ACTIVITY:
Copy the lines verbatim, beginning with the line that contains "w') : w = w' := by" and continuing through the end of the data, and only those lines.

INFORMATION SUPPLIED:
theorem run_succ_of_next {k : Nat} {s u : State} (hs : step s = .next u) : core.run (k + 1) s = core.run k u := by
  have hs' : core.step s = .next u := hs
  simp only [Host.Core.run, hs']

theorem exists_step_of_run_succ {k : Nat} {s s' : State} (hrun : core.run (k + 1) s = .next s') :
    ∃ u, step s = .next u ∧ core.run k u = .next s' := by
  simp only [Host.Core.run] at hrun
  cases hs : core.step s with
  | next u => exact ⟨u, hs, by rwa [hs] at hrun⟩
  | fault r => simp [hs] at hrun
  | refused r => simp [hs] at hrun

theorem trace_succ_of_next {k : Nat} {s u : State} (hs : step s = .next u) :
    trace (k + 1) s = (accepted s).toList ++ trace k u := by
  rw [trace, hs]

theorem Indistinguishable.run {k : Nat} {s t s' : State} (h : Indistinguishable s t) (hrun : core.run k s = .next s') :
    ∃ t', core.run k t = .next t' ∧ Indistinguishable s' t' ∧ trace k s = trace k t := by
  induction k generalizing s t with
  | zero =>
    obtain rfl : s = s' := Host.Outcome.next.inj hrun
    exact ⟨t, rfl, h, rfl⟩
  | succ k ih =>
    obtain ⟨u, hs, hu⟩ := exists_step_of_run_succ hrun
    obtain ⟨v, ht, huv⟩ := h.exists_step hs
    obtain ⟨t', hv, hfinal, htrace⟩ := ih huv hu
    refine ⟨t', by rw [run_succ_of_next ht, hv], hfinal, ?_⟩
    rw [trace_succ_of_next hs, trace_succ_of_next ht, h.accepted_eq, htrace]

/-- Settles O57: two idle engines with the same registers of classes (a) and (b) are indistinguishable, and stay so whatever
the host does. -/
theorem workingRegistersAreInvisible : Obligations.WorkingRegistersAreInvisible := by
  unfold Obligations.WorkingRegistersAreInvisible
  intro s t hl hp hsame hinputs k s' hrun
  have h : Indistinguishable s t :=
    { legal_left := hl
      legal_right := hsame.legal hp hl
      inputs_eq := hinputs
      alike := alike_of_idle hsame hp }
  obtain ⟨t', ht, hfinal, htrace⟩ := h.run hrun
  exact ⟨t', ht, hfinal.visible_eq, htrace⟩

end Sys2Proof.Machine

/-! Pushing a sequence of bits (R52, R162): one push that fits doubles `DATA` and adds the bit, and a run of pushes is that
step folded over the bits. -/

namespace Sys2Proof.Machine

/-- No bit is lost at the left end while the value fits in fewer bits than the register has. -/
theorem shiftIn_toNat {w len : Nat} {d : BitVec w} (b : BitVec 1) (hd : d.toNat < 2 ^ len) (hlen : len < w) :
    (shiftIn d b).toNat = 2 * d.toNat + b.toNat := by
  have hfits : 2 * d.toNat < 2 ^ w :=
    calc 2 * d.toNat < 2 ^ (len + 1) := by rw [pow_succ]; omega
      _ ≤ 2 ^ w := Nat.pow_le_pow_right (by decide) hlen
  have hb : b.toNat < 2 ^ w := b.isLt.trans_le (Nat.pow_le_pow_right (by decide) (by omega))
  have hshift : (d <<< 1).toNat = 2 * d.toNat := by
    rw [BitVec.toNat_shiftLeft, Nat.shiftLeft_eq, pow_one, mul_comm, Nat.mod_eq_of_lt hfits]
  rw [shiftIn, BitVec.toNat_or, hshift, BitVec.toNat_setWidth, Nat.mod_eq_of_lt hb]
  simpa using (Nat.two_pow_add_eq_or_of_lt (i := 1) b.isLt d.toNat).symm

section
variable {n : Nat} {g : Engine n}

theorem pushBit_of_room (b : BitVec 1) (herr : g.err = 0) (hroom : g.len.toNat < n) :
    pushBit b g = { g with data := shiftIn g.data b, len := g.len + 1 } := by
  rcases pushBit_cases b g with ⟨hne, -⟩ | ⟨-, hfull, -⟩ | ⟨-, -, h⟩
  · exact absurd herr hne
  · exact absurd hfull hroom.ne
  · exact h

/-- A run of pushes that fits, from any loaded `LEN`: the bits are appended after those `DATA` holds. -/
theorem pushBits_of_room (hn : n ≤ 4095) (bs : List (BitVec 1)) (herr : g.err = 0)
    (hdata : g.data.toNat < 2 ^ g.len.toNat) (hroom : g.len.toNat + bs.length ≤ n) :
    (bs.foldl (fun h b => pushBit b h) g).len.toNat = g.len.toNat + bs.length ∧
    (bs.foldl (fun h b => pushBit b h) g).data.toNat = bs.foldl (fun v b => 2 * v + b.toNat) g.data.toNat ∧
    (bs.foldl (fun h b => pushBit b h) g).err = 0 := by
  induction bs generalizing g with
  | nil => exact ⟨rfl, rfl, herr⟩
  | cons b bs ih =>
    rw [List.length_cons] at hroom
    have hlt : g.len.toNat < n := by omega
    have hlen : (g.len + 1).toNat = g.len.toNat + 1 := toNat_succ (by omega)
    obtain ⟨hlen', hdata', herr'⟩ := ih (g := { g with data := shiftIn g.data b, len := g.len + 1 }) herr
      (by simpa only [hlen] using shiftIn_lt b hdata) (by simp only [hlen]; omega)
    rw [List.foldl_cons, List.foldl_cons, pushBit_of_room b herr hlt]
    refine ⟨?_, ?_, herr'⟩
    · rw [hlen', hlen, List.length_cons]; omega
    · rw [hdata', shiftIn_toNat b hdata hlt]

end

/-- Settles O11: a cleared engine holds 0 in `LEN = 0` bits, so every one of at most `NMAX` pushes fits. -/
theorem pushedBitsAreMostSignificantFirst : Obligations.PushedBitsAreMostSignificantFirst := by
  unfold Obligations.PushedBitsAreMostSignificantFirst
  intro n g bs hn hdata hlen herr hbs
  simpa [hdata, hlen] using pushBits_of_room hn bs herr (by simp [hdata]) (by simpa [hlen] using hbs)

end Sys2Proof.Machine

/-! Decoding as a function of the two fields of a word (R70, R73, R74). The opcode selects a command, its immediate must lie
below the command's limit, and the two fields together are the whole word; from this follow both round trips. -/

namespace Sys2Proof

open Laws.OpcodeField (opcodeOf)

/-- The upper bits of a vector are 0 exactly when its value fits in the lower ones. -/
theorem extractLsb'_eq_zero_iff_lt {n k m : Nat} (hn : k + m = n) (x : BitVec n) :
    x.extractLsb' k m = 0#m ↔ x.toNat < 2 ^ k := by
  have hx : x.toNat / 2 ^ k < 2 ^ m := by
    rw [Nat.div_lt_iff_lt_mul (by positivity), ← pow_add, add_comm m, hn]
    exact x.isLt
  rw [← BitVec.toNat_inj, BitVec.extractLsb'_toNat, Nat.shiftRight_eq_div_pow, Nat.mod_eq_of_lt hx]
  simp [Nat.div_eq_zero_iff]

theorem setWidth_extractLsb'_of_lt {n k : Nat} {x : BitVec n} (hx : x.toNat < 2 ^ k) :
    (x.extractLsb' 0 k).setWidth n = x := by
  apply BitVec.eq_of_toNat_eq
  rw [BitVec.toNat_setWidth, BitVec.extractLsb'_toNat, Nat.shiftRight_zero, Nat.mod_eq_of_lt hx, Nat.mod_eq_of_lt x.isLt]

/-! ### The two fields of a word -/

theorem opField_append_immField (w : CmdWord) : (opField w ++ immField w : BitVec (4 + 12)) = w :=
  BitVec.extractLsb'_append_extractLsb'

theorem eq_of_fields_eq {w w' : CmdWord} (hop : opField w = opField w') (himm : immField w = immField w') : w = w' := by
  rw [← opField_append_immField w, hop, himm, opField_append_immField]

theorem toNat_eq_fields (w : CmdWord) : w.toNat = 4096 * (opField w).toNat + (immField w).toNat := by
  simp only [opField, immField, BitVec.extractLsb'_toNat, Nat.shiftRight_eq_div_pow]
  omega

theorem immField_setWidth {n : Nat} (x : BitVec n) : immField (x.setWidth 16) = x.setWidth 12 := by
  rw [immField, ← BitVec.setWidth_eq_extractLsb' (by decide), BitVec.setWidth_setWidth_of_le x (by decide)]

TASK ANSWER:
theorem eq_of_fields_eq {w w' : CmdWord} (hop : opField w = opField w') (himm : immField w = immField w') : w = w' := by
  rw [← opField_append_immField w, hop, himm, opField_append_immField]

theorem toNat_eq_fields (w : CmdWord) : w.toNat = 4096 * (opField w).toNat + (immField w).toNat := by
  simp only [opField, immField, BitVec.extractLsb'_toNat, Nat.shiftRight_eq_div_pow]
  omega

theorem immField_setWidth {n : Nat} (x : BitVec n) : immField (x.setWidth 16) = x.setWidth 12 := by
  rw [immField, ← BitVec.setWidth_eq_extractLsb' (by decide), BitVec.setWidth_setWidth_of_le x (by decide)]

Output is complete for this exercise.